То, что фаустовская культура является культурой воли,
есть лишь иное выражение преимущественно исторической предрасположенности ее души. «Я» в словоупотреблении (ego habeo factum), а значит, динамическое построение фразы с точностью воспроизводит тот стиль действий, который следует из этой предрасположенности и со своей энергией направления господствует не только в картине «мира как истории», но и в самой нашей истории. Это «я» вздымается кверху в готической архитектуре; шпили и контрфорсы – это «я», и потому вся вообще фаустовская этика – это сплошное «ввысь»: от Фомы Аквинского и до Канта мы видим здесь совершенствование «я», нравственную работу над «я», оправдание «я» верой и благими делами, уважительное отношение к «ты» в ближнем ради собственного «я» и его спасения; и, наконец, высочайшее: бессмертие «я».Именно это-то и представляется подлинному русскому суетным, это-то он здесь и презирает. Русская, безвольная душа, прасимволом которой является бесконечная равнина[270]

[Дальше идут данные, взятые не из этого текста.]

/-- The dwell of a SEQUENCE player is over: before the last row it fades its channels to the next row, after the
last row to row 0 with one more repeat done while repeats are left, and with HOLD_LAST it ends COMPLETED after
its last pass; with TO_FIRST it then fades its channels to row 0 with the end fade flag set, and with ALL_OFF to
level 0, its step index kept. Stated for scenes with a fade time and players that hold DIMMED channels. A player
whose last waiting fade ends: a STATIC scene ends COMPLETED, a SEQUENCE enters its dwell with its step as it
was, and a STOPPING player ends STOPPED; ended players give their channels up. -/
def Obligations.RunsGoOnRowByRow : Prop :=
  (∀ (s : State) (p : Fin 4) (slot : Nat) (r : SceneRec), s.Calm → (s.player p).state = .dwell →
     (s.player p).dwell = some 0 → (s.player p).scene = some slot → s.sceneAt slot = some r → 0 < r.fade →
     (s.player p).active ≠ [] → (s.player p).active.Nodup →
     (∀ n ∈ (s.player p).active, ∃ i : Fin 24, i.val = n ∧ (s.chCfg i).type = .dimmed) →
     (∀ next reps, ((s.player p).step + 1 < r.steps ∧ next = (s.player p).step + 1 ∧ reps = (s.player p).repeats) ∨
         ((s.player p).step + 1 = r.steps ∧ next = 0 ∧ (r.repeats = 0 ∨ (s.player p).repeats + 1 < r.repeats) ∧
           reps = min 65535 ((s.player p).repeats + 1)) →
       ∃ t, exec (.dwellEnd p) s = .next t ∧
         t.player p = { s.player p with state := .fading, step := next, repeats := reps, dwell := none,
                                        waiting := (s.player p).active } ∧
         (∀ i : Fin 24, i.val ∈ (s.player p).active → t.chan[i] = { s.chan[i] with
           fade := some { start := s.chan[i].level, target := min (r.levelOf next i) 1000, elapsed := 0,
                          time := min r.fade 60000, since := 0 } }) ∧
         (∀ i : Fin 24, i.val ∉ (s.player p).active → t.chan[i] = s.chan[i]) ∧ t.link = s.link ∧ t.cfg = s.cfg) ∧
     ((s.player p).step + 1 = r.steps → r.repeats ≠ 0 → (s.player p).repeats + 1 = r.repeats → r.repeats ≤ 65535 →
       r.endB = .toFirst ∨ r.endB = .allOff → ∃ t, exec (.dwellEnd p) s = .next t ∧
         t.player p = { s.player p with
           state := .fading, step := if r.endB = .toFirst then 0 else (s.player p).step, repeats := r.repeats,
           endFade := true, dwell := none, waiting := (s.player p).active } ∧
         (∀ i : Fin 24, i.val ∈ (s.player p).active → t.chan[i] = { s.chan[i] with
           fade := some { start := s.chan[i].level, elapsed := 0, time := min r.fade 60000, since := 0
                          target := if r.endB = .toFirst then min (r.levelOf 0 i) 1000 else 0 } }) ∧
         (∀ i : Fin 24, i.val ∉ (s.player p).active → t.chan[i] = s.chan[i]) ∧ t.link = s.link ∧ t.cfg = s.cfg) ∧
     ((s.player p).step + 1 = r.steps → r.repeats ≠ 0 → (s.player p).repeats + 1 = r.repeats → r.repeats ≤ 65535 →
       r.endB = .holdLast → (s.player p).pendingTrig = none → ∃ t, exec (.dwellEnd p) s = .next t ∧
         (t.player p).state = .idle ∧ (t.player p).outcome = .completed ∧ (t.player p).repeats = r.repeats ∧
         (t.player p).active = [] ∧
         (∀ i : Fin 24, t.chan[i].level = s.chan[i].level ∧
           (i.val ∈ (s.player p).active → t.chan[i].owner = .none)))) ∧
  (∀ (s : State) (p : Fin 4) (i : Fin 24) (f : Fade) (slot : Nat) (r : SceneRec), s.Calm →
     s.chan[i].fade = some f → 20 ≤ f.since → 0 < f.time → f.time ≤ f.elapsed + 20 → s.chan[i].owner = .player p →
     (s.player p).waiting = [i.val] → i.val ∈ (s.player p).active → (s.player p).scene = some slot →
     s.sceneAt slot = some r → (s.player p).pendingTrig = none →
     ((s.player p).state = .fading → (s.player p).endFade = false → r.kind = .static →
       ∃ t, exec (.fadeStep i) s = .next t ∧ (t.player p).state = .idle ∧ (t.player p).outcome = .completed ∧
         t.chan[i].level = f.target ∧ t.chan[i].owner = .none) ∧
     ((s.player p).state = .fading → (s.player p).endFade = true →
       ∃ t, exec (.fadeStep i) s = .next t ∧ (t.player p).state = .idle ∧ (t.player p).outcome = .completed ∧
         t.chan[i].level = f.target ∧ t.chan[i].owner = .none) ∧
     ((s.player p).state = .fading → (s.player p).endFade = false → r.kind = .sequence →
       ∃ t, exec (.fadeStep i) s = .next t ∧
         t.player p = { s.player p with state := .dwell, dwell := some r.dwell, waiting := [] } ∧
         t.chan[i].level = f.target ∧ t.chan[i].owner = .player p) ∧
     ((s.player p).state = .stopping →
       ∃ t, exec (.fadeStep i) s = .next t ∧ (t.player p).state = .idle ∧ (t.player p).outcome = .stopped ∧
         t.chan[i].level = f.target ∧ t.chan[i].owner = .none))

/-! ### Inputs -/

/-- A LEVEL input whose role no motion block reads (GENERAL, SWIM_ZONE, COMMISSION_KEY), with no binding and no
permit term enabled: its filtered state changes once the samples have differed from it for T_STABLE, with ACTIVE
or INACTIVE; a STUCK input only clears its mark; a shorter run changes no state. An UNUSED input is not sampled.
-/
def Obligations.LevelInputsAreFiltered : Prop :=
  ∀ (n : Fin 16) (pin : Bool) (run : Nat) (s : State),
    let k := s.diCfg n
    let on := pin == k.activeHigh
    (k.role = .unused → exec (.levelFilterChange n pin run) s = .next s) ∧
    (k.role ≠ .unused → k.pulse = false → on = (s.diRt n).filtered ∨ run < k.tStable →
      exec (.levelFilterChange n pin run) s = .next (s.setDi n { s.diRt n with pin := pin, run := run })) ∧
    (k.role = .general ∨ k.role = .swimZone ∨ k.role = .commissionKey → k.pulse = false → s.Calm → s.Unwatched →
      on ≠ (s.diRt n).filtered → k.tStable ≤ run →
      let u := s.setDi n { pin := pin, run := run, filtered := on, settled := true, stuck := false, since := 0 }
      ((s.diRt n).stuck = false → exec (.levelFilterChange n pin run) s = .next
        (notice (if on then .inActive else .inInactive) n [k.roleCode] u)) ∧
      ((s.diRt n).stuck = true → exec (.levelFilterChange n pin run) s = .next
        (notice .stuckCleared n [k.roleCode] u)))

, пытается, услужая и безымянно, вся без остатка раствориться в братском мире, в горизонтальном. Помышлять о ближнем, отправляясь от себя, нравственно возвышать себя посредством любви к ближнему, желать покаяться самому – все это для русского признаки западного тщеславия и кощунственно, как и желание наших соборов пробиться к небу в противоположность усеянной куполами равнине крыш русских церквей. Герой Толстого Нехлюдов шлифует свое нравственное «я», словно ногти, и потому Толстой принадлежит к петринистскому псевдоморфозу. Напротив того, Раскольников – это всего лишь некто в «мы». Его грех – это всеобщий грех[271]. Уже только рассматривать свои грехи как что-то принадлежащее лишь тебе говорит о надменности и тщеславии. Нечто близкое этому лежит в основе также и магического образа души. «Если кто придет ко мне, – говорит Иисус (Лк. 14: 26), – и не возненавидит отца, мать, жену, братьев и сестер, но прежде всего свое собственное „я“ (τὴν ἑαυτου ψυχήν), он не сможет быть моим учеником». Исходя из данного ощущения он называет себя «дитя человеческое»[272]. Также и consensus правоверных безличен и проклинает «я» как грех, и сюда же относится подлинно русское понятие «правды» как безымянного согласия призванных.Античный человек, всецело принадлежащий настоящему, также лишен этой нашей господствующей над миром и душой энергии направления, которая собирает все чувственные впечатления в порыв, устремленный вдаль, а все внутренние переживания толкует в смысле будущего. Он «безволен». Античная идея судьбы не оставляет на этот счет никаких сомнений, а еще того меньше – символ дорической колонны. Если борьба между мышлением и волей является потайной темой всех значительных портретов начиная с ван Эйка и до Маре, то в античных портретах не может содержаться ничего подобного, ибо в античных образах души рядом с мышлением (νους), внутренним Зевсом, содержатся аисторические единицы животных и растительных побуждений (θυμóς и ἐπιθυμία) – всецело телесно, совершенно без сознательного порыва и стремления к цели.